======== Data provided ========

-- ==== Sys2Proof/Laws/Flows.lean ====
section
/-! SUPPORT. What an operation of the part can do to the RAM, the fault latch and the causes, said once: write words,
record faults and raise causes other than FAULT. The laws of the memory and of the latch follow from it. -/

namespace Sys2Proof.Machine

/-- `t` follows from `s` by word writes, fault records, causes other than FAULT, and changes of other fields. -/
inductive Flows : State → State → Prop where
  | same {s t : State} (h1 : t.ram = s.ram) (h2 : t.badParity = s.badParity) (h3 : t.faultLatch = s.faultLatch)
      (h4 : t.causes = s.causes) : Flows s t
  | put (s : State) (a : Nat) (w : Word) : Flows s (s.putWord a w)
  | record (s : State) (a : Nat) (x : FaultKind) : Flows s (s.recordFault a x)
  | raise (s : State) (c : Cause) (h : c ≠ .fault) : Flows s (s.raise c)
  | trans {s t u : State} (h1 : Flows s t) (h2 : Flows t u) : Flows s u

/-- The fields that flows are about. -/
abbrev elsewhere : Fld → Bool := fun f => f != .ram && f != .badParity && f != .faultLatch && f != .causes

theorem Flows.refl (s : State) : Flows s s := .same rfl rfl rfl rfl

/-- What leaves those fields alone flows. -/
theorem Flows.of_erase {s t : State} (h : erase elsewhere t = erase elsewhere s) : Flows s t :=
  .same (erase_keeps_ram h rfl) (erase_keeps_badParity h rfl) (erase_keeps_faultLatch h rfl) (erase_keeps_causes h rfl)

/-- A flow, and then a change of other fields. -/
theorem Flows.after {s t u : State} (h : Flows s t) (h1 : u.ram = t.ram) (h2 : u.badParity = t.badParity)
    (h3 : u.faultLatch = t.faultLatch) (h4 : u.causes = t.causes) : Flows s u := h.trans (.same h1 h2 h3 h4)

/-- A change of other fields, and then a flow. -/
theorem Flows.before {s t u : State} (h : Flows t u) (h1 : t.ram = s.ram) (h2 : t.badParity = s.badParity)
    (h3 : t.faultLatch = s.faultLatch) (h4 : t.causes = s.causes) : Flows s u := (Flows.same h1 h2 h3 h4).trans h

theorem Flows.foldl {α : Type} {f : State → α → State} (hf : ∀ s a, Flows s (f s a)) :
    ∀ (l : List α) (s : State), Flows s (l.foldl f s)
  | [], s => .refl s
  | a :: l, s => (hf s a).trans (Flows.foldl hf l (f s a))

/-! What follows from a flow -/

theorem memoryLaw_putWord {s : State} {a : Nat} {w : Word} (h : s.memoryLaw) : (s.putWord a w).memoryLaw := by
  refine ⟨wf_putWord h.1, ?_, ?_⟩
  · unfold State.putWord; dsimp only; split
    · exact h.2.1.filter _
    · exact h.2.1
  · unfold State.putWord; dsimp only; split
    · exact fun b hb => h.2.2 b (List.mem_of_mem_filter hb)
    · exact h.2.2

/-- A flow keeps the memory canonical. -/
theorem Flows.memory {s t : State} (h : Flows s t) (hs : s.memoryLaw) : t.memoryLaw := by
  induction h with
  | same h1 h2 _ _ => unfold State.memoryLaw; rw [h1, h2]; exact hs
  | put => exact memoryLaw_putWord hs
  | record => exact hs
  | raise => exact hs
  | trans _ _ ih1 ih2 => exact ih2 (ih1 hs)

/-- A flow keeps the address and the kind that the latch holds. -/
theorem Flows.latch {s t : State} (h : Flows s t) {f : HeldFault} (hs : s.faultLatch = some f) :
    ∃ g, t.faultLatch = some g ∧ g.addr = f.addr ∧ g.kind = f.kind := by
  induction h generalizing f with
  | same _ _ h3 _ => exact ⟨f, h3.trans hs, rfl, rfl⟩
  | put => exact ⟨f, hs, rfl, rfl⟩
  | record s a x =>
    unfold State.recordFault; dsimp only; split
    · exact ⟨f, hs, rfl, rfl⟩
    · rw [hs]; exact ⟨_, rfl, rfl, rfl⟩
  | raise => exact ⟨f, hs, rfl, rfl⟩
  | trans _ _ ih1 ih2 =>
    obtain ⟨g, h1, h2, h3⟩ := ih1 hs
    obtain ⟨g', h1', h2', h3'⟩ := ih2 h1
    exact ⟨g', h1', h2'.trans h2, h3'.trans h3⟩

theorem causeSet_or (c d : Cause) (x : BitVec 7) :
    (x ||| causeBit d).getLsbD (causeIndex c) = (x.getLsbD (causeIndex c) || decide (c = d)) := by
  rw [BitVec.getLsbD_or]; congr 1
  cases c <;> cases d <;> decide

/-- Raising a cause sets it and leaves the others. -/
theorem causeSet_raise (s : State) (c d : Cause) : (s.raise d).causeSet c = (s.causeSet c || decide (c = d)) :=
  causeSet_or c d s.causes

theorem latchLaw_recordFault {s : State} {a : Nat} {x : FaultKind} (h : s.latchLaw) : (s.recordFault a x).latchLaw := by
  unfold State.latchLaw State.causeSet State.recordFault at *
  dsimp only
  by_cases hp : s.part = .clearing
  · simpa only [hp, true_or, if_true] using h
  · rw [if_neg hp]
    cases hl : s.faultLatch with
    | none => rw [if_neg (by simp [hp])]; rw [causeSet_or]; simp
    | some f => rw [if_pos (by simp)]; rw [h, hl]; rfl

/-- A flow keeps FAULT set exactly while the latch holds a fault. -/
theorem Flows.fault {s t : State} (h : Flows s t) (hs : s.latchLaw) : t.latchLaw := by
  induction h with
  | same _ _ h3 h4 => unfold State.latchLaw State.causeSet at *; rw [h3, h4]; exact hs
  | put => exact hs
  | record => exact latchLaw_recordFault hs
  | raise s c h =>
    have := causeSet_raise s .fault c
    unfold State.latchLaw at *
    rw [this, hs]
    simp [Ne.symm h]
  | trans _ _ ih1 ih2 => exact ih2 (ih1 hs)

/-! The operations flow -/

variable {s : State}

========

**Problem description:**
Looking at the entries above, report how many of their lines include "elsewhere", and add nothing else.

**Answer space:**
2